Faceless had its first release in North America through the Toronto-based Malofilm. This release was cut by three minutes. Faceless was first released uncut on its Media Blasters/Shriek Show DVD in February 2004. The film was released on blu-ray and 4K Ultra HD Blu-ray by Severin Films on August 30, 2022.

==Reception==
From contemporary reviews, the film was reviewed by a critic credited as "Len." in Variety who reviewed the film on June 26, 1988. "Len." referred to the film as a "routine gore-and-softcore shocker" noting that the "Special gore effects are part for the course. The director, Jesus Franco, a specialist of porn and horror films, seems to have directed with his eyes closed."

In French film magazine Mad Movies, critic Marc Toullec found the script resembled a soap opera and that the film paled in comparison to its inspiration Eyes Without a Face (1960). Toullec found that fans of horror films will appreciate the variety of instruments used to create gory special effects.
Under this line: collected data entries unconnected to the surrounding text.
/-! ### Memory banks -/

/-- R72, R75, R76: `VramPut` stores one byte, marks its tile unless the byte is identical, mirrors it into the
SAT shadow if its logical index is in range (with bit 0 flipped on `V68K`, itself on the byte variants), and
changes nothing else. -/
def Obligations.VramPutStoresMarksMirrors : Prop :=
  ∀ (s : State) (i : Word) (v : Byte),
    (∀ b : Word, s.logIdx b = if s.cfg.variant = .v68k then b ^^^ 1#16 else b) ∧
    (∀ j, (s.vramPut i v).vram.read j = if j = i.toNat then v else s.vram.read j) ∧
    (s.vram.read i.toNat = v → (s.vramPut i v).vram = s.vram ∧ (s.vramPut i v).dirty = s.dirty) ∧
    (s.vram.read i.toNat ≠ v →
      ∀ k, k ∈ (s.vramPut i v).dirty ↔ k = i.toNat / 32 ∨ k ∈ s.dirty) ∧
    (∀ j, (s.vramPut i v).sat.read j =
      if s.satRange.1.toNat ≤ (s.logIdx i).toNat ∧
          (s.logIdx i).toNat < s.satRange.1.toNat + s.satRange.2 ∧
          j = (s.logIdx i).toNat - s.satRange.1.toNat then v
      else s.sat.read j) ∧
    s.vramPut i v =
      { s with
        vram := (s.vramPut i v).vram, dirty := (s.vramPut i v).dirty, sat := (s.vramPut i v).sat }

/-- R75, R77, R78, R85: a VRAM word write stores its low byte at the even index and its high byte at the odd
one, swapped at an odd address; it marks the word's tile exactly when a byte of it changes, and a word
whose bytes both match changes neither VRAM nor the dirty set; it mirrors each byte whose logical address
is in range into the SAT shadow and changes nothing else; a word read gives the stored word back whatever
bit 0 of its address. -/
def Obligations.VramWordsAreLittleEndian : Prop :=
  ∀ (s : State) (a w : Word) (lo hi : Byte) (l h base : Nat),
    lo = (if a.getLsbD 0 then w.extractLsb' 8 8 else w.extractLsb' 0 8) →
    hi = (if a.getLsbD 0 then w.extractLsb' 0 8 else w.extractLsb' 8 8) →
    l = (s.logIdx (a &&& 0xFFFE#16)).toNat → h = (s.logIdx (a ||| 0x0001#16)).toNat →
    base = s.satRange.1.toNat →
    (∀ j, (s.vramWordWrite a w).vram.read j =
      if j = a.toNat / 2 * 2 then lo else if j = a.toNat / 2 * 2 + 1 then hi
      else s.vram.read j) ∧
    (∀ k, k ∈ (s.vramWordWrite a w).dirty ↔ k ∈ s.dirty ∨
      (k = a.toNat / 32 ∧
        (s.vram.read (a.toNat / 2 * 2) ≠ lo ∨ s.vram.read (a.toNat / 2 * 2 + 1) ≠ hi))) ∧
    (s.vram.read (a.toNat / 2 * 2) = lo → s.vram.read (a.toNat / 2 * 2 + 1) = hi →
      (s.vramWordWrite a w).vram = s.vram ∧ (s.vramWordWrite a w).dirty = s.dirty) ∧
    (∀ j, (s.vramWordWrite a w).sat.read j =
      if base ≤ l ∧ l < base + s.satRange.2 ∧ j = l - base then lo
      else if base ≤ h ∧ h < base + s.satRange.2 ∧ j = h - base then hi
      else s.sat.read j) ∧
    s.vramWordWrite a w =
      { s with
        vram := (s.vramWordWrite a w).vram
        dirty := (s.vramWordWrite a w).dirty
        sat := (s.vramWordWrite a w).sat } ∧
    (∀ b : Word, b.toNat / 2 = a.toNat / 2 →
      (s.vramWordWrite a w).vramWordRead b =
        if a.getLsbD 0 then w.extractLsb' 0 8 ++ w.extractLsb' 8 8 else w)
In the same publication, Marcel Burel also complimented the effects while finding it had an American made-for-television film quality of dialogue.

The "incredibly gory" film was deemed one of Franco's most "effective" and "technically competent efforts" by Jay Slater of Rue Morgue.

Jeffrey Kaufmann of Blu-ray.com noted the film's "over the top" gore effects ranged from silly to effective and concluded, "Faceless is just flat out goofy a lot of the time, and with a cast that kind of has to be seen to be believed (and maybe not even then), this has the expected amount of Franco-esque titillation combined with occasional bursts of Grand Guignol weirdness."